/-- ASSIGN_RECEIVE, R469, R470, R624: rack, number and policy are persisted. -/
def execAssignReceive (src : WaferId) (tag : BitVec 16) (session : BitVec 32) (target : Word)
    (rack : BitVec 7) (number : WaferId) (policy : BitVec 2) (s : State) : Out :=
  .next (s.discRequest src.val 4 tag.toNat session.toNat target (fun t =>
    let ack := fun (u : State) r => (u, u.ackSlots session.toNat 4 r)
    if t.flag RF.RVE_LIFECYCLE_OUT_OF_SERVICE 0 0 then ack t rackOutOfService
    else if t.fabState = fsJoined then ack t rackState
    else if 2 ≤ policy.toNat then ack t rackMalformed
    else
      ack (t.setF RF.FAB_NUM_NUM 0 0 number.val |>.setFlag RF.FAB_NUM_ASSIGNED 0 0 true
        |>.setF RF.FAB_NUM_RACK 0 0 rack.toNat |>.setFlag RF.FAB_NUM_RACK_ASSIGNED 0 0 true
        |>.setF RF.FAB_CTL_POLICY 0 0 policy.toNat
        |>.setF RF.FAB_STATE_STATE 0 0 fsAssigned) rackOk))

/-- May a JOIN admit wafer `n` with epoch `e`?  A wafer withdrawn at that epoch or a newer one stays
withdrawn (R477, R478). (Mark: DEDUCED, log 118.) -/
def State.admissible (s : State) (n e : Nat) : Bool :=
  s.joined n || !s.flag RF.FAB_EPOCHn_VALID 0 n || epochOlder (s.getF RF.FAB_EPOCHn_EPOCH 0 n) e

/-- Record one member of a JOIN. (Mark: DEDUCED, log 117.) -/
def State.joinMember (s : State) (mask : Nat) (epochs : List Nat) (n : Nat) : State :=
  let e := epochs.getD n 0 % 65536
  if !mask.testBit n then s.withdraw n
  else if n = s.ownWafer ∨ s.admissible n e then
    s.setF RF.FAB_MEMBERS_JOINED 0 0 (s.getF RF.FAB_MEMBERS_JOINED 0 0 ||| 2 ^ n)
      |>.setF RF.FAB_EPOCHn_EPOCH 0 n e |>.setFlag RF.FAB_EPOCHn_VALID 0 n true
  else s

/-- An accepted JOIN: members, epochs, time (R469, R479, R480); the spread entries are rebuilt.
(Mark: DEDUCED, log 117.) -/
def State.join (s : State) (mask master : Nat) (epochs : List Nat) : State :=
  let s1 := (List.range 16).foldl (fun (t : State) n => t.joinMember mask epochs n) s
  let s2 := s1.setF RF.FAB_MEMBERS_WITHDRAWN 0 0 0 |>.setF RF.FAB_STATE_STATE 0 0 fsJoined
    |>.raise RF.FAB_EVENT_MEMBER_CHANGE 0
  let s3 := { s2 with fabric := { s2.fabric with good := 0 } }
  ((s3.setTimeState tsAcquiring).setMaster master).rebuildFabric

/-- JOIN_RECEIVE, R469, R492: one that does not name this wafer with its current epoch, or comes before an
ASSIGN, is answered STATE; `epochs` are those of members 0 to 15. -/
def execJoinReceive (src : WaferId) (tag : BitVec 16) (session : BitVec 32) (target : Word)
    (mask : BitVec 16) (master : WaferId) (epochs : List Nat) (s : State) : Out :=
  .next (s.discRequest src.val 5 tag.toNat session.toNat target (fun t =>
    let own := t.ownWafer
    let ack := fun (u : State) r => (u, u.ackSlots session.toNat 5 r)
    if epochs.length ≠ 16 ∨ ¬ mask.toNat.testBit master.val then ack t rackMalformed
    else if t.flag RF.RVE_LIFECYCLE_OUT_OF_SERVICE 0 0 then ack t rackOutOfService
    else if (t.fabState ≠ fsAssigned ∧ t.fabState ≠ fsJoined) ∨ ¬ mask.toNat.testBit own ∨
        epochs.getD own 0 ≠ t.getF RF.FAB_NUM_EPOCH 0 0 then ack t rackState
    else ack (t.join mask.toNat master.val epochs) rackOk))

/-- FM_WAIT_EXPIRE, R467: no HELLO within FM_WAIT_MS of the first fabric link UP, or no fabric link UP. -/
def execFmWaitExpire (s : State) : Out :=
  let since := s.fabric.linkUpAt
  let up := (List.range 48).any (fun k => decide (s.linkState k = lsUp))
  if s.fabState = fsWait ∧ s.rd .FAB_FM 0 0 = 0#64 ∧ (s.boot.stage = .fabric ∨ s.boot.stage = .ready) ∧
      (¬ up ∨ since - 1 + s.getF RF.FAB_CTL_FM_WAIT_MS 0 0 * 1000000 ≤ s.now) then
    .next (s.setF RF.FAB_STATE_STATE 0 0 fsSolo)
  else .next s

◆ ◆ ◆ ◆

Your instructions:
Beginning with the line containing "session.toNat 4 r)" and ending with the line containing "(mask : BitVec", extract those lines exactly from the listing above, and only those.

Response area:
    let ack := fun (u : State) r => (u, u.ackSlots session.toNat 4 r)
    if t.flag RF.RVE_LIFECYCLE_OUT_OF_SERVICE 0 0 then ack t rackOutOfService
    else if t.fabState = fsJoined then ack t rackState
    else if 2 ≤ policy.toNat then ack t rackMalformed
    else
      ack (t.setF RF.FAB_NUM_NUM 0 0 number.val |>.setFlag RF.FAB_NUM_ASSIGNED 0 0 true
        |>.setF RF.FAB_NUM_RACK 0 0 rack.toNat |>.setFlag RF.FAB_NUM_RACK_ASSIGNED 0 0 true
        |>.setF RF.FAB_CTL_POLICY 0 0 policy.toNat
        |>.setF RF.FAB_STATE_STATE 0 0 fsAssigned) rackOk))

/-- May a JOIN admit wafer `n` with epoch `e`?  A wafer withdrawn at that epoch or a newer one stays
withdrawn (R477, R478). (Mark: DEDUCED, log 118.) -/
def State.admissible (s : State) (n e : Nat) : Bool :=
  s.joined n || !s.flag RF.FAB_EPOCHn_VALID 0 n || epochOlder (s.getF RF.FAB_EPOCHn_EPOCH 0 n) e

/-- Record one member of a JOIN. (Mark: DEDUCED, log 117.) -/
def State.joinMember (s : State) (mask : Nat) (epochs : List Nat) (n : Nat) : State :=
  let e := epochs.getD n 0 % 65536
  if !mask.testBit n then s.withdraw n
  else if n = s.ownWafer ∨ s.admissible n e then
    s.setF RF.FAB_MEMBERS_JOINED 0 0 (s.getF RF.FAB_MEMBERS_JOINED 0 0 ||| 2 ^ n)
      |>.setF RF.FAB_EPOCHn_EPOCH 0 n e |>.setFlag RF.FAB_EPOCHn_VALID 0 n true
  else s

/-- An accepted JOIN: members, epochs, time (R469, R479, R480); the spread entries are rebuilt.
(Mark: DEDUCED, log 117.) -/
def State.join (s : State) (mask master : Nat) (epochs : List Nat) : State :=
  let s1 := (List.range 16).foldl (fun (t : State) n => t.joinMember mask epochs n) s
  let s2 := s1.setF RF.FAB_MEMBERS_WITHDRAWN 0 0 0 |>.setF RF.FAB_STATE_STATE 0 0 fsJoined
    |>.raise RF.FAB_EVENT_MEMBER_CHANGE 0
  let s3 := { s2 with fabric := { s2.fabric with good := 0 } }
  ((s3.setTimeState tsAcquiring).setMaster master).rebuildFabric

/-- JOIN_RECEIVE, R469, R492: one that does not name this wafer with its current epoch, or comes before an
ASSIGN, is answered STATE; `epochs` are those of members 0 to 15. -/
def execJoinReceive (src : WaferId) (tag : BitVec 16) (session : BitVec 32) (target : Word)
    (mask : BitVec 16) (master : WaferId) (epochs : List Nat) (s : State) : Out :=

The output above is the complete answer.